TASK BRIEF = Every line with the string "which" in it belongs in your answer, so copy them all from the data.

DATA PROVIDED =
• • •

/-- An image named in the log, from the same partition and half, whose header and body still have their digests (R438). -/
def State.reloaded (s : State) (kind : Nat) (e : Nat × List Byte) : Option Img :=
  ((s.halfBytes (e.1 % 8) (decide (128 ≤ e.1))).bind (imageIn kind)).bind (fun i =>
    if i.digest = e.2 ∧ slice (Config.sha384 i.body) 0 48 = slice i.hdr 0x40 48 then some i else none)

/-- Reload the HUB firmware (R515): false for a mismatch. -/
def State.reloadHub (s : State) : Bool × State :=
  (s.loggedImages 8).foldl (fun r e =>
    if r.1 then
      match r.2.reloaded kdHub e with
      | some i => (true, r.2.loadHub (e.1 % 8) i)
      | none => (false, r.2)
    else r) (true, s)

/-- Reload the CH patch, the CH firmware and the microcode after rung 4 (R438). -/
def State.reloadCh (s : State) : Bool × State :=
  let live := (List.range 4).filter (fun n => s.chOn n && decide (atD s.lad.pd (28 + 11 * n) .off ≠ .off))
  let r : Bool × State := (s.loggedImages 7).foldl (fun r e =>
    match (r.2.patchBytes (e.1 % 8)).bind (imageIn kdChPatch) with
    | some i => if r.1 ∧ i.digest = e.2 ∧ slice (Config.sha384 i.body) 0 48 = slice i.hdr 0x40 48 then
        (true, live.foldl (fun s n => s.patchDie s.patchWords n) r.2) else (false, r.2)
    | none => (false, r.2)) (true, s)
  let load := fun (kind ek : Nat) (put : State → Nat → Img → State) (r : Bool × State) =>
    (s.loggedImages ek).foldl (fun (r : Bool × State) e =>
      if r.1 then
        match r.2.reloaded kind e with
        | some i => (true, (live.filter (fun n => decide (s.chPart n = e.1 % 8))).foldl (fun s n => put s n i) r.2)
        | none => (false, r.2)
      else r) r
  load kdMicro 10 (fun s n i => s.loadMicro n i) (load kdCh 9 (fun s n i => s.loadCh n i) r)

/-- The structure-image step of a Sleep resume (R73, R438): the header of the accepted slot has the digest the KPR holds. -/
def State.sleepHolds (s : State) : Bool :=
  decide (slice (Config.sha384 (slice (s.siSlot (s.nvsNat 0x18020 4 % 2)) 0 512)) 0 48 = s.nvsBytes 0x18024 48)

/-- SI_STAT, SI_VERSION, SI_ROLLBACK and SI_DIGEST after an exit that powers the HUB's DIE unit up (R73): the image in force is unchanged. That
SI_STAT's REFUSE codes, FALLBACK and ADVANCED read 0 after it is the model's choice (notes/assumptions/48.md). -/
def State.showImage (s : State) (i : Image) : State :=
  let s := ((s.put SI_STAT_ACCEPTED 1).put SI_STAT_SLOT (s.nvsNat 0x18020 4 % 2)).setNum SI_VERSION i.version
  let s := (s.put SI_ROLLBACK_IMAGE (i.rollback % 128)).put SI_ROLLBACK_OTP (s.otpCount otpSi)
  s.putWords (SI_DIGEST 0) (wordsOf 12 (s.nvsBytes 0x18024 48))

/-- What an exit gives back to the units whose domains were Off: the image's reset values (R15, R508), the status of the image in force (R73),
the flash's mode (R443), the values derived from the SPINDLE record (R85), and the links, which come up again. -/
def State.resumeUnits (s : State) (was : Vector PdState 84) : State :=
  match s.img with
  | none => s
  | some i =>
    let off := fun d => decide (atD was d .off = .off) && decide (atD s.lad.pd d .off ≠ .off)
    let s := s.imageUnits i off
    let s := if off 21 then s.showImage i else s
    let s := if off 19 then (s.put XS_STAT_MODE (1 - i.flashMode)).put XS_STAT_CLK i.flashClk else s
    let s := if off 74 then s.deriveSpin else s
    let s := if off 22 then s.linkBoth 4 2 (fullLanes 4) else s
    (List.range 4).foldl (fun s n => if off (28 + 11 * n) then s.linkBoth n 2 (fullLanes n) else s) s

• • •

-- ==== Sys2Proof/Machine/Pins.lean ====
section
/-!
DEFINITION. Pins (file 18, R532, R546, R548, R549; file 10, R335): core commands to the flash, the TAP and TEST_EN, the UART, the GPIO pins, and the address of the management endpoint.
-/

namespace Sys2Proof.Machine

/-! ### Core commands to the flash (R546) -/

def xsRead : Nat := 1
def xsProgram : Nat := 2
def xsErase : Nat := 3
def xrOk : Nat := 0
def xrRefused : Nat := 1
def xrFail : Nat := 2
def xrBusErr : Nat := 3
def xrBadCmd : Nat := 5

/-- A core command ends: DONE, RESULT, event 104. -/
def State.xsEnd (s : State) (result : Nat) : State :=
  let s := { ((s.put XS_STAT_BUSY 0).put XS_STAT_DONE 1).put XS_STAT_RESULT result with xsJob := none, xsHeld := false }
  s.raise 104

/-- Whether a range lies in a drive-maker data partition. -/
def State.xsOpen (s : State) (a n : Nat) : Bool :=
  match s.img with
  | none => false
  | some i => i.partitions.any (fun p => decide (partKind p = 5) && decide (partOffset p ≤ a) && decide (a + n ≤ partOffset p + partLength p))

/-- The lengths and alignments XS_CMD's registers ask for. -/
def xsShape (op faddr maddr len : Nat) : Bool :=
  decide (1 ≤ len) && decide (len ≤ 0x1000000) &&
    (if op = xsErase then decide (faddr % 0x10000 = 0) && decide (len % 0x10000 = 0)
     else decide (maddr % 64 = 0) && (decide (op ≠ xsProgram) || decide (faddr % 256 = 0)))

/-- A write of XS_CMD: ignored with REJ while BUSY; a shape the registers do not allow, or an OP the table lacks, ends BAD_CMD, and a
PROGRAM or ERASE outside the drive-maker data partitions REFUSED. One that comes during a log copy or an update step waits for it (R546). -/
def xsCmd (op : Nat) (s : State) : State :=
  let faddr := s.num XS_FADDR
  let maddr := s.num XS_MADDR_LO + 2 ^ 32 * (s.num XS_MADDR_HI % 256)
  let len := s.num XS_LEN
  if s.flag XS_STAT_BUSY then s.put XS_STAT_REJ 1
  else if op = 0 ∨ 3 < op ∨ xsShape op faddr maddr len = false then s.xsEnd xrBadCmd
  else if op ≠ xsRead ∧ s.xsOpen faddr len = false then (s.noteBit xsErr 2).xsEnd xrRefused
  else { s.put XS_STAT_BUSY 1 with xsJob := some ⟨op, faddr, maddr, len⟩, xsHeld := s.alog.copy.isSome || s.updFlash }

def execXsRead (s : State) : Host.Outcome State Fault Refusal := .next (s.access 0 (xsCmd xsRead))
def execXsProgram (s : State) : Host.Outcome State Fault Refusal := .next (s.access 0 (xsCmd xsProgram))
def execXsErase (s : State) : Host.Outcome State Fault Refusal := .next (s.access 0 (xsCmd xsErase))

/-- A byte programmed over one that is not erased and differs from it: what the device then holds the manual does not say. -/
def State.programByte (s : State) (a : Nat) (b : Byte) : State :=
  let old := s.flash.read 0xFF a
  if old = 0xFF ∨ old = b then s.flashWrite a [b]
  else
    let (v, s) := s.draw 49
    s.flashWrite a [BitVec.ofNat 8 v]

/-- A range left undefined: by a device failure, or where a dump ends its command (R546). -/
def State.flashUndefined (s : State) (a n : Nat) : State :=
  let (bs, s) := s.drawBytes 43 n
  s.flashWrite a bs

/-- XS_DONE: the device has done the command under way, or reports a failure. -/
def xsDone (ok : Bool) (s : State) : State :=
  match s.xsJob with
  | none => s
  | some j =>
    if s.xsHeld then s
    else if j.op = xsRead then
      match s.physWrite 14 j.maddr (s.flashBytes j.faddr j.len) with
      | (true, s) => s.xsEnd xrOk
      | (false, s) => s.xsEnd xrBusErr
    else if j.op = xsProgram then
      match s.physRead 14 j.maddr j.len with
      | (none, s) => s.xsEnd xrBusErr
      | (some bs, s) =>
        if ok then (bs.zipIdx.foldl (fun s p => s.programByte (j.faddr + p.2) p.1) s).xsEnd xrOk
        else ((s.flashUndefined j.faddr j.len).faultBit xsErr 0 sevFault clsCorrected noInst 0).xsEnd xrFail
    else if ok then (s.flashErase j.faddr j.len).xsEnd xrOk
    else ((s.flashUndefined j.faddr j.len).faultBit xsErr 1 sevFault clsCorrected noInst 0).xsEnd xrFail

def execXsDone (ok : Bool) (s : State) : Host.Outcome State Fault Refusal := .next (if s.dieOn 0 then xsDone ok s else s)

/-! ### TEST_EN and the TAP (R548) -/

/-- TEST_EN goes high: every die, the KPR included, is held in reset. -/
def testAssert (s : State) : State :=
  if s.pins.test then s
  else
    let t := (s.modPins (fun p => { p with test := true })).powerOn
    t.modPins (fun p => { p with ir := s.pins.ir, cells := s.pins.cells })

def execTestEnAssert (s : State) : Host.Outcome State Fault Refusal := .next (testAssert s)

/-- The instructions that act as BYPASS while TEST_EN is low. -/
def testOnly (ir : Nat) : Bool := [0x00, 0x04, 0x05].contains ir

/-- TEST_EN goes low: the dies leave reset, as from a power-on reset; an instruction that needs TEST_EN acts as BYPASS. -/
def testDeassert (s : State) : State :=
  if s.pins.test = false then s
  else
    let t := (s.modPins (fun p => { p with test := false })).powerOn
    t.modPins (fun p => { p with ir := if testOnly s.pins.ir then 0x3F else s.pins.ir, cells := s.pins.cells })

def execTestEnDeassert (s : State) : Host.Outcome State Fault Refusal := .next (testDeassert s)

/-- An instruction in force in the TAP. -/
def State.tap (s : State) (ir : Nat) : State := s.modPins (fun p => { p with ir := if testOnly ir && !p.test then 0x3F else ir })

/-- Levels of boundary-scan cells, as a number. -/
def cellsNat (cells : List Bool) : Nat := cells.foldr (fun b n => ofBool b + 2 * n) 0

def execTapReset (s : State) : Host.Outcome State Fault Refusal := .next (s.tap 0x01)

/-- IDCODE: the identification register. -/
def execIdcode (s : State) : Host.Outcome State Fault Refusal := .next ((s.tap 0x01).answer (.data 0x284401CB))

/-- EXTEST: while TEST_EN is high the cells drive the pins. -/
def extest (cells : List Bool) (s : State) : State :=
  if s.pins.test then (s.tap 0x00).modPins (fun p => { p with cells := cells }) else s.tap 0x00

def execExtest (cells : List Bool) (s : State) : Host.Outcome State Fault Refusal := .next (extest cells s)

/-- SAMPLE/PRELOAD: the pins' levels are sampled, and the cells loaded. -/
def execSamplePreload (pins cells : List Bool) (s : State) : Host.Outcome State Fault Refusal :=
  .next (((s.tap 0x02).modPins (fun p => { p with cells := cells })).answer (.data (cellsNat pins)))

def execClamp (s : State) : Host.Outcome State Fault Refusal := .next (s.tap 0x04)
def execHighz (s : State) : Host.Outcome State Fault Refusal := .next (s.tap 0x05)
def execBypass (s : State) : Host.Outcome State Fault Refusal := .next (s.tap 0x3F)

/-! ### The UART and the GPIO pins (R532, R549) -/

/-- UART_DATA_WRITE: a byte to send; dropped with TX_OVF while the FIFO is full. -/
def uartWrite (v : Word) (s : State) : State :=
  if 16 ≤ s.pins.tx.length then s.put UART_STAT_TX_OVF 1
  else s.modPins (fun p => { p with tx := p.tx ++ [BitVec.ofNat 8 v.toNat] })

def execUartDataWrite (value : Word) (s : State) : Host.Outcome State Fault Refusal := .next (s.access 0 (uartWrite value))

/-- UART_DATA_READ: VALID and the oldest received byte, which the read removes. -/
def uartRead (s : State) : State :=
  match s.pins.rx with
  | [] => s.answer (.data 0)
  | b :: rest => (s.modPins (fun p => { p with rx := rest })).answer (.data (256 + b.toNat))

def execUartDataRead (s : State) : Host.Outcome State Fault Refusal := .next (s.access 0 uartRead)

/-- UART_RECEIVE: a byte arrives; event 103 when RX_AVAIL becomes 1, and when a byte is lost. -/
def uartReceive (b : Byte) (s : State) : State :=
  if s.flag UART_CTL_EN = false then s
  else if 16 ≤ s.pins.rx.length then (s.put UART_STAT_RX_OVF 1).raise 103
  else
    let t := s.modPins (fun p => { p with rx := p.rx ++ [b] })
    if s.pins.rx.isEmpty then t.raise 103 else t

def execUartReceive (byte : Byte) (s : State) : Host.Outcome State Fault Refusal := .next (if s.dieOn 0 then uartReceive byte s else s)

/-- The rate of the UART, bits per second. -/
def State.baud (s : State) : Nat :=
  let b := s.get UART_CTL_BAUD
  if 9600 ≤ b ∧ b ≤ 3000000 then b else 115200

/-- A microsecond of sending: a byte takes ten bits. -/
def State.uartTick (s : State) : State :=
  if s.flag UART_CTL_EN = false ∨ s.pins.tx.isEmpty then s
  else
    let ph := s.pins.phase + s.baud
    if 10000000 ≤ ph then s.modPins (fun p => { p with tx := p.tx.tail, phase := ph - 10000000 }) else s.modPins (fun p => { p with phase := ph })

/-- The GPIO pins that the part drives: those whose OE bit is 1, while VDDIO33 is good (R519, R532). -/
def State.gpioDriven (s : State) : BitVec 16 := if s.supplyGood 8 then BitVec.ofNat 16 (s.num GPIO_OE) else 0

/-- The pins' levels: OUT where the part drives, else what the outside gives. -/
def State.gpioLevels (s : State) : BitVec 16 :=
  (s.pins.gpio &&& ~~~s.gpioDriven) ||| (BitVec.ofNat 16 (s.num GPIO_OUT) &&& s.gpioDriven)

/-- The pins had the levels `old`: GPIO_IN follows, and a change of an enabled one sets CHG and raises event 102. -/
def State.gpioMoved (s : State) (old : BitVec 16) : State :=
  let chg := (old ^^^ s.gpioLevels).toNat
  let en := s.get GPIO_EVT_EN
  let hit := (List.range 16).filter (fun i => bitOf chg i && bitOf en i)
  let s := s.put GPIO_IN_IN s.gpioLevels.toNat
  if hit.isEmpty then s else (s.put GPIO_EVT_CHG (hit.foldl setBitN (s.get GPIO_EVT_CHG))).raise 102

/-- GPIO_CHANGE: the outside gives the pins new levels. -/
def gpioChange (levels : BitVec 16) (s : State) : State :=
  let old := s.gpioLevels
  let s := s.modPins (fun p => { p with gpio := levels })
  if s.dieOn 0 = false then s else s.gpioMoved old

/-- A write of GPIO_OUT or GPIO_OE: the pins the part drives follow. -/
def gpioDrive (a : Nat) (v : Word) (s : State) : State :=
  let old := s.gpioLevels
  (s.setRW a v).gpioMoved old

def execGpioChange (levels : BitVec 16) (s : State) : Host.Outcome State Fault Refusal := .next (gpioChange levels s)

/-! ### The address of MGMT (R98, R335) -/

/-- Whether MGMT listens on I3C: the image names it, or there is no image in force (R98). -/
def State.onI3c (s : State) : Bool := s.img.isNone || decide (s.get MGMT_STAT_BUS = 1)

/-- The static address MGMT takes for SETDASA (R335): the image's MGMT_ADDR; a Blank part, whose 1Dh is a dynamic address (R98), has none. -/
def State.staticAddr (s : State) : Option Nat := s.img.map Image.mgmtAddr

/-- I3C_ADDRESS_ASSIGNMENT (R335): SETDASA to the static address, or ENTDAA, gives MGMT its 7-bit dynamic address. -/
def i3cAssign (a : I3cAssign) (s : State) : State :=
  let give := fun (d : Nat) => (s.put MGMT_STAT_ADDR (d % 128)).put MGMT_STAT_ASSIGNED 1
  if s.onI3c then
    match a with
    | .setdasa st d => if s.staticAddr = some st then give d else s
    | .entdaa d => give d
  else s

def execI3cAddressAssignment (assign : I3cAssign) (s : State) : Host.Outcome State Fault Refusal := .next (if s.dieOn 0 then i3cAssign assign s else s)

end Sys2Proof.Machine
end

• • •

WRITTEN ANSWER =
the flash's mode (R443), the values derived from the SPINDLE record (R85), and the links, which come up again. -/
/-- UART_DATA_READ: VALID and the oldest received byte, which the read removes. -/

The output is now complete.